Teams are racing to recover data recorders from Lion Air flight JT610 to determine why the brand-new Boeing crashed minutes after takeoff. Reports have emerged that there were problems with the jet's previous flight.

Search and rescue teams in Indonesia resumed their hunt on Tuesday for a Lion Air passenger plane that crashed into sea with 189 people on board.

The months-old Boeing 737 MAX 8 jet plunged into the Java Sea on Monday just 13 minutes after taking off from the capital.

Working through the night, teams uncovered more body parts and sent several body bags to identification experts. Lion Air also flew in dozens of relatives to the capital, Jakarta.

Searching for data recorders

Divers scoured the seabed, looking for the hull of the plane, which will contain the remains of the passengers as well as the jet's flight recorders — which experts hope will contain key data about why the plane went down.

Over 800 people from several agencies are taking part in the search, including remotely operated underwater vehicles and specialist ships.

"We are prioritizing finding the main wreckage of the plane using five war ships equipped with sonar to detect metal underwater," said Yusuf Latif, a spokesman for Indonesia's search and rescue agency.

Officials said they are confident that the plane's so-called black boxes will be recovered, since the plane went down in relatively shallow waters.

Reported issues with plane

Several reports have emerged that the plane experienced issues on a previous flight from Bali to Jakarta on Sunday.

Alon Soetanto, one of the passengers on that flight, told TVOne that the plane dropped suddenly several times at the beginning of the flight, causing other passengers to "panic and vomit."

Indonesian TV presenter Conchita Caroline said that prior to takeoff on Sunday, the plane was forced to return to its parking space due to a technical problem. She also said there was an "unusual" engine roar.

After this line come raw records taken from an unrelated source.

-- ==== Sys2Proof/Laws/Reach.lean ====
section
/-! SUPPORT. From masks to pieces: what an operation's mask does not name is the same piece of the state. -/

namespace Sys2Proof.Machine

/-- The place of a piece among the fields of State. -/
def Piece.bit : Piece → Nat
  | .fuses => 0 | .pins => 1 | .tb => 2 | .regs => 3 | .dies => 4 | .pdPend => 5 | .wakes => 6 | .img => 7 | .sup => 8 | .err => 9
  | .side => 10 | .boot => 11 | .host => 12 | .bench => 13 | .ports => 14 | .lanes => 15 | .spares => 16 | .head => 17 | .jobs => 18
  | .ctxs => 19 | .lathes => 20 | .near => 21 | .far => 22 | .nearBurr => 23 | .farBurr => 24 | .freeCtr => 25 | .outs => 26
  | .pending => 27

theorem Piece.same_of_sameAt {s t : State} (p : Piece) (h : s.sameAt t p.bit) : p.same s t := by
  cases p <;> exact h

theorem Touches.same_piece {m : Nat} {s t : State} (h : Touches m s t) {p : Piece} (hp : m.testBit p.bit = false) : p.same s t :=
  p.same_of_sameAt (h.same _ hp)

theorem Touches.keeps {m : Nat} {s t : State} {l : List Piece} (h : Touches m s t) (hl : ∀ p, p ∉ l → m.testBit p.bit = false) :
    s.keeps t l := fun p hp => h.same_piece (hl p hp)

end Sys2Proof.Machine
end

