-- ==== Sys2Proof/Tests/Slice0.lean ====
section
/-! SUPPORT. Tests: commands that WellFormed refuses, worked examples of the spec, and for every statement with hypotheses a state and
operands that meet them. -/

namespace Sys2Proof.Machine

-- One proof after another: a proof by the kernel waits for all that stands before it, and each that waits holds a thread.
set_option Elab.async false

/-! ## Ill-formed commands, one for each check -/

/-- A writer whose term has more than 32 bits; one term that fits. -/
def wBad : Writer := .fw 0 (some (2 ^ 32))
/-- A string of one byte with nine bits. -/
def wBlob : Blob := ⟨1, 256⟩
/-- A capability word, and a transfer that reads one byte of the near tier for partition 0, within their fields. -/
def wGood : CapWord := ⟨1, 1, false, false, 1, 1, List.replicate 8 32, 0, none, none, false⟩
def wXfer : Xfer := ⟨0, false, 0, 0, 0, 0, .read 0 0 1, 0, 0, none, []⟩

/-- A term of 33 bits makes every command that firmware sends under a term ill-formed. -/
theorem test_terms_refused :
    ([.tbFreqWrite wBad 0, .tbStepWrite wBad 0, .tbPtpCtlWrite wBad 0, .check wBad, .arm wBad 0, .cancel wBad, .discard wBad,
      .pdWrite wBad 0 0, .txEnable wBad 0 0, .txIdle wBad 0 0, .prbs31 wBad 0 0, .relock wBad 0 0, .retrain wBad 0, .uprate wBad 0,
      .restoreWidth wBad 0, .portRestart wBad 0, .adminDownWrite wBad 0 true, .take wBad 0 0 true, .spareRelease wBad 0 true,
      .reclaim wBad 0 0, .policerProfileWrite wBad 0 0 true 0, .policerBindWrite wBad 0 0 0, .ltSlotWrite wBad 0 0 0, .evict wBad 0 0,
      .reside wBad 0 0 0, .migrate wBad 0 0 0 0, .takeover wBad 0, .create wBad 0 0, .start wBad 0 0 0 0, .stop wBad 0 0,
      .resume wBad 0 0, .replay wBad 0 0, .release wBad 0 0, .admitJob wBad 0, .modify wBad 0, .remove wBad 0, .jobCancel wBad 0,
      .svJobBaseWrite wBad 0, .registerWrite wBad 0 8 0, .handover wBad 0 0, .cancelHandover wBad, .svRestart wBad 0 false,
      .errqPop wBad 0, .partReset wBad 0, .warmRestart wBad, .powerCycle wBad, .bootConfirm wBad] : List Instr).all
        (fun c => !c.wf) = true := by decide

/-- A field beyond its bits, a length of zero, and a string with bits beyond its length. -/
theorem test_fields_refused :
    ([.coldRstNAssert 0, .perstAssert 0 .pin 0, .heartbeatMiss 0 0, .ptpMessage 0 (.ctl 0) 0 true, .ptpMessage 0 (.data 0 0) 0 true,
      .ptpMessage 0 (.ether wBlob) 0 true, .ptpMessage 0 (.ether ⟨63, 0⟩) 0 true, .ptpMessage 0 (.sent Blob.empty) 0 true,
      .ptpMessage 0 (.sent ⟨257, 0⟩) 0 true, .ptpMessage 0 (.sent wBlob) 0 true, .thermalSample [(0, [])],
      .imageDmaLoad (2 ^ 28 + 1) Blob.empty, .imageDmaLoad 0 wBlob, .arm (.fw 0 none) (2 ^ 32), .commit 0 (2 ^ 32),
      .capabilityWord 0 ⟨{ wGood with version := 256 }, 0, []⟩, .capabilityWord 0 ⟨{ wGood with width := 9 }, 0, []⟩,
      .capabilityWord 0 ⟨{ wGood with lanes := 256 }, 0, []⟩, .capabilityWord 0 ⟨{ wGood with window := 4096 }, 0, []⟩,
      .capabilityWord 0 ⟨{ wGood with credits := List.replicate 7 32 }, 0, []⟩, .capabilityWord 0 ⟨{ wGood with identity := 2 ^ 64 }, 0, []⟩,
      .linkFrameReceive 0 4096 ⟨.none, []⟩, .ackReceive 0 4096, .nakReceive 0 4096, .peerChangeRequest 0 9 ⟨true, false⟩ 0,
      .peerChangeRequest 0 1 ⟨true, false⟩ 256, .ethernetFrameIngress 0 (2 ^ 16) true Blob.empty, .ethernetFrameIngress 0 0 true wBlob,
      .spindleTransferReceive 0 []] : List Instr).all (fun c => !c.wf) = true := by decide +kernel

/-- A transfer with one field beyond its bits, or with bad data. -/
theorem test_transfers_refused :
    ([{ wXfer with part := 16 }, { wXfer with src := 100 }, { wXfer with tc := 8 }, { wXfer with input := 8 },
      { wXfer with hops := [⟨12, 0, 0⟩] }, { wXfer with op := .read 2 0 1 }, { wXfer with op := .read 0 0 0 },
      { wXfer with op := .write 2 0 Blob.empty }, { wXfer with op := .write 0 0 wBlob }, { wXfer with op := .ctxWrite 16384 0 Blob.empty },
      { wXfer with op := .ctxWrite 0 0 wBlob }] : List Xfer).all (fun x => !(Instr.spindleTransferReceive 0 [x]).wf) = true
      ∧ (Instr.spindleTransferReceive 0 [wXfer]).wf = true := by decide

theorem test_more_fields_refused :
    ([.grainAlloc 0 0 16 1, .grainAlloc 0 0 0 0, .grainReturn 0 0 16 0, .grainReturn 0 0 0 (2 ^ 31), .query 0 (2 ^ 20) 0,
      .query 0 0 (2 ^ 32), .arrive 0 (2 ^ 20) 0, .arrive 0 0 (2 ^ 32), .vote 0 (2 ^ 20) 0 0, .vote 0 0 (2 ^ 32) 0,
      .parentCompleteNotice 0 (2 ^ 32) 0 0 0 0, .parentCompleteNotice 0 0 256 0 0 0, .parentCompleteNotice 0 0 0 256 0 0,
      .narrowNotice 0 true (2 ^ 32) 0, .narrowNotice 0 true 0 256, .registerWrite (.host 0) (2 ^ 26) 8 0, .registerWrite (.host 0) 0 0 0,
      .registerWrite (.host 0) 0 9 0, .bar0BadRead 0 (2 ^ 26) 4 false, .bar0BadRead 0 0 0 false, .rcRead 0 (2 ^ 26),
      .bar2Read 0 (2 ^ 30) 1, .bar2Read 0 0 0, .bar2Write 0 (2 ^ 30) ⟨1, 0⟩, .bar2Write 0 0 Blob.empty, .bar2Write 0 0 wBlob,
      .dmaCompletion 0 wBlob, .mbxAck 0 0 (2 ^ 16), .ijtag (2 ^ 64), .bypass 256, .bypass 0x10, .campaign 0 (2 ^ 32), .renew 0 (2 ^ 32),
      .resign 0 (2 ^ 32), .handover (.host 0) 16 0, .handover (.host 0) 0 (2 ^ 32), .svRestart (.host 0) 16 false,
      .childAbortNotice 0 (2 ^ 32) 0, .childAbortNotice 0 0 256] : List Instr).all (fun c => !c.wf) = true := by decide

/-- At the bounds the same commands are well formed. -/
theorem test_bounds_accepted :
    ([.tbFreqWrite (.fw 0 (some (2 ^ 32 - 1))) 0, .check (.fw 0 none), .coldRstNAssert 1, .peerChangeRequest 0 8 ⟨true, true⟩ 255, .thermalSample [(99, [none, some 0])], .ptpMessage 0 (.sent ⟨256, 0⟩) 0 true,
      .capabilityWord 0 ⟨⟨255, 8, false, false, 255, 4095, List.replicate 8 32, 2 ^ 64 - 1, none, none, true⟩, 0, []⟩, .nakReceive 0 4095,
      .registerWrite (.host 0) (2 ^ 26 - 1) 8 0, .bypass 0xFF, .campaign 0 (2 ^ 32 - 1), .handover (.host 0) 15 (2 ^ 32 - 1),
      .dmaCompletion 0 ⟨1, 255⟩, .childAbortNotice 0 (2 ^ 32 - 1) 255] : List Instr).all (fun c => c.wf) = true := by decide +kernel

/-! ## Worked examples of the spec -/

/-- Physical lathe 3 of lathe die 7 is domain 333, whose register is at 0x4A68 (chapter 2, after R51). -/
theorem test_domain_address : R.glbPd 333 = 0x4A68 ∧ domLatheOf 333 = some (5 * 7 + 3) := by decide

/-- Lathe die 13 starts 0x1A_0000 after lathe die 0, its second lathe 16 KiB later (R21). -/
theorem test_lathe_address : R.ltStat 13 0 - R.ltStat 0 0 = 0x015A0000 - 0x01400000 ∧ R.ltStat 13 1 - R.ltStat 13 0 = 0x4000 := by decide

/-- Port die 1 with lane 7 replaced by spare A (R25). -/
theorem test_unit_map :
    F.GlbUnitmapPtd.spareBFor.get 0x000FC70000000080#64 = 0x3F ∧ F.GlbUnitmapPtd.spareAFor.get 0x000FC70000000080#64 = 7 ∧
      F.GlbUnitmapPtd.laneOff.get 0x000FC70000000080#64 = 2 ^ 7 := by decide

/-- A C-grade die with lathe 0 fused off and lathe 4 as spare; an A-grade die whose spare is lathe 2 (R26). -/
theorem test_lathe_roles :
    ({ State.reset.fuses with ltd := [(0, 0x102)] } : Fuses).latheRole 0 0 = 2 ∧
      ({ State.reset.fuses with ltd := [(0, 0x102)] } : Fuses).latheRole 0 4 = 1 ∧
      ({ State.reset.fuses with ltd := [(0, 0x10)] } : Fuses).latheRole 0 2 = 1 := by decide

/-- The 8 lane port 704 with lane 5 failed runs on lanes 0 to 3, with lanes 1 and 5 failed on lanes 2 and 3 (R113). -/
theorem test_lane_blocks : alignedBlock 8 8 0xDF = 0x0F ∧ alignedBlock 8 8 0xDD = 0x0C := by decide

/-- Stochastic rounding of 1 + 2^-9 to BF16 with two draws (R186). -/
theorem test_stochastic :
    roundElem 1 ⟨rndSTOCH, 0xD12345, none, false⟩ (decodeElem 0 0x3F804000) 1 = (0x3F81, nfInexact) ∧
      roundElem 1 ⟨rndSTOCH, 0x123456, none, false⟩ (decodeElem 0 0x3F804000) 1 = (0x3F80, nfInexact) := by decide +kernel

/-- An amax of 1,000 gives S = 4 toward E4M3, one of 400 gives 1; one of 0x7F80_0000 gives k = 120, 113, 122 (R191). -/
theorem test_scales :
    chooseScaleK 0x447A0000 3 = 2 ∧ chooseScaleK 0x43C80000 3 = 0 ∧ chooseScaleK 0x7F800000 3 = 120 ∧ chooseScaleK 0x7F800000 4 = 113 ∧
      chooseScaleK 0x7F800000 5 = 122 := by decide +kernel

/-- The exact BF16 sum of 0.25 and 1.0, and of 0.25 and -1.0 (chapter 14, the worked example). -/
theorem test_exact_sum :
    ((LAcc.add 0 (LAcc.add 0 LAcc.cleared (decodeElem 1 0x3E80)).1 (decodeElem 1 0x3F80)).1.round 1 ⟨0, 0, none, false⟩ none 1).1 = 0x3FA0 ∧
      ((LAcc.add 0 (LAcc.add 0 LAcc.cleared (decodeElem 1 0x3E80)).1 (decodeElem 1 0xBF80)).1.round 1 ⟨0, 0, none, false⟩ none 1).1
        = 0xBF40 := by decide +kernel

/-- The pair-format grain of FIRST_QUAD 10 with mask byte 0x5B: the third set bit of a quad holds no value (R290 and that example). -/
theorem test_pair_grain :
    (pairElems 2 (10 + 2 * 2 ^ 32 + 0x5B * 2 ^ 64 + (0x3F80 + 0x4000 * 2 ^ 16 + 0x3F00 * 2 ^ 32 + 0xBF80 * 2 ^ 48) * 2 ^ 448)).l
      = [(40, 0x3F80), (41, 0x4000), (42, 0), (43, 0), (44, 0x3F00), (45, 0), (46, 0xBF80), (47, 0)] := by decide +kernel

/-- CRC-32C of the digits 1 to 9, the check value of that CRC (R62). -/
theorem test_crc32c : crc32c [0x31, 0x32, 0x33, 0x34, 0x35, 0x36, 0x37, 0x38, 0x39] = 0xE3069283 := by decide +kernel

/-- SHA-256 of the bytes abc, the example of FIPS 180-4 (R69). -/
theorem test_sha256 : (sha256 [0x61, 0x62, 0x63]).take 8 = [0xBA, 0x78, 0x16, 0xBF, 0x8F, 0x01, 0xCF, 0xEA] := by decide +kernel

/-- SHA-384 of the bytes abc, the example of FIPS 180-4 (R68). -/
theorem test_sha384 : (sha384 [0x61, 0x62, 0x63]).take 8 = [0xCB, 0x00, 0x75, 0x3F, 0x45, 0xA3, 0x5E, 0x8B] := by decide +kernel
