-- ==== Sys2Proof/Machine/Stream.lean ====
section
/-! DEFINITION. The pixel stream (42_pixel_packing.md R180, R190, R195), its checks in the order of R214. -/

namespace Sys2Proof.Machine

/-- WR_PIXEL (R180). -/
def execWrPixel (data : Word) (s : State) : Host.Outcome State Fault Refusal :=
  if s.frame ≠ .busy then .next s.drop
  else if s.y = s.height then .next (s.raiseError .invalidImageShape .tooManyRows s.x s.y 0)
  else if s.x = s.width then .next (s.raiseError .invalidImageShape .rowTooLong s.x s.y 0)
  else
    match s.classify (pixelKey data) with
    | none => .next (s.raiseError .unknownColor .none s.x s.y (pixelKey data))
    | some c => s.acceptPixel c

/-- WR_ROW_END (R190); DATA is ignored. -/
def execWrRowEnd (_data : Word) (s : State) : Host.Outcome State Fault Refusal :=
  if s.frame ≠ .busy then .next s.drop
  else if s.y = s.height then .next (s.raiseError .invalidImageShape .tooManyRows s.x s.y 0)
  else if s.x ≠ s.width then .next (s.raiseError .invalidImageShape .rowTooShort s.x s.y 0)
  else .next s.endRow

/-- WR_FRAME_END (R195); DATA is ignored. OUT_LEN and OUTBUF are unchanged. -/
def execWrFrameEnd (_data : Word) (s : State) : Host.Outcome State Fault Refusal :=
  if s.frame ≠ .busy then .next s.drop
  else if s.y ≠ s.height then .next (s.raiseError .invalidImageShape .tooFewRows s.x s.y 0)
  else .next (s.setFrame .done)

end Sys2Proof.Machine
end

The chief executive of Lion Air Group, Edward Sirait, said that the plane experienced a technical problem, but that it was "resolved according to procedure."

The crash is the worst airline disaster to occur in Indonesia since an AirAsia flight crashed into the sea in December 2014, killing all 162 people on board.

The crash has also renewed concerns about safety in Indonesia's aviation industry. The country's airlines were barred from flying to Europe in 2007, but the ban was completely lifted in June this year.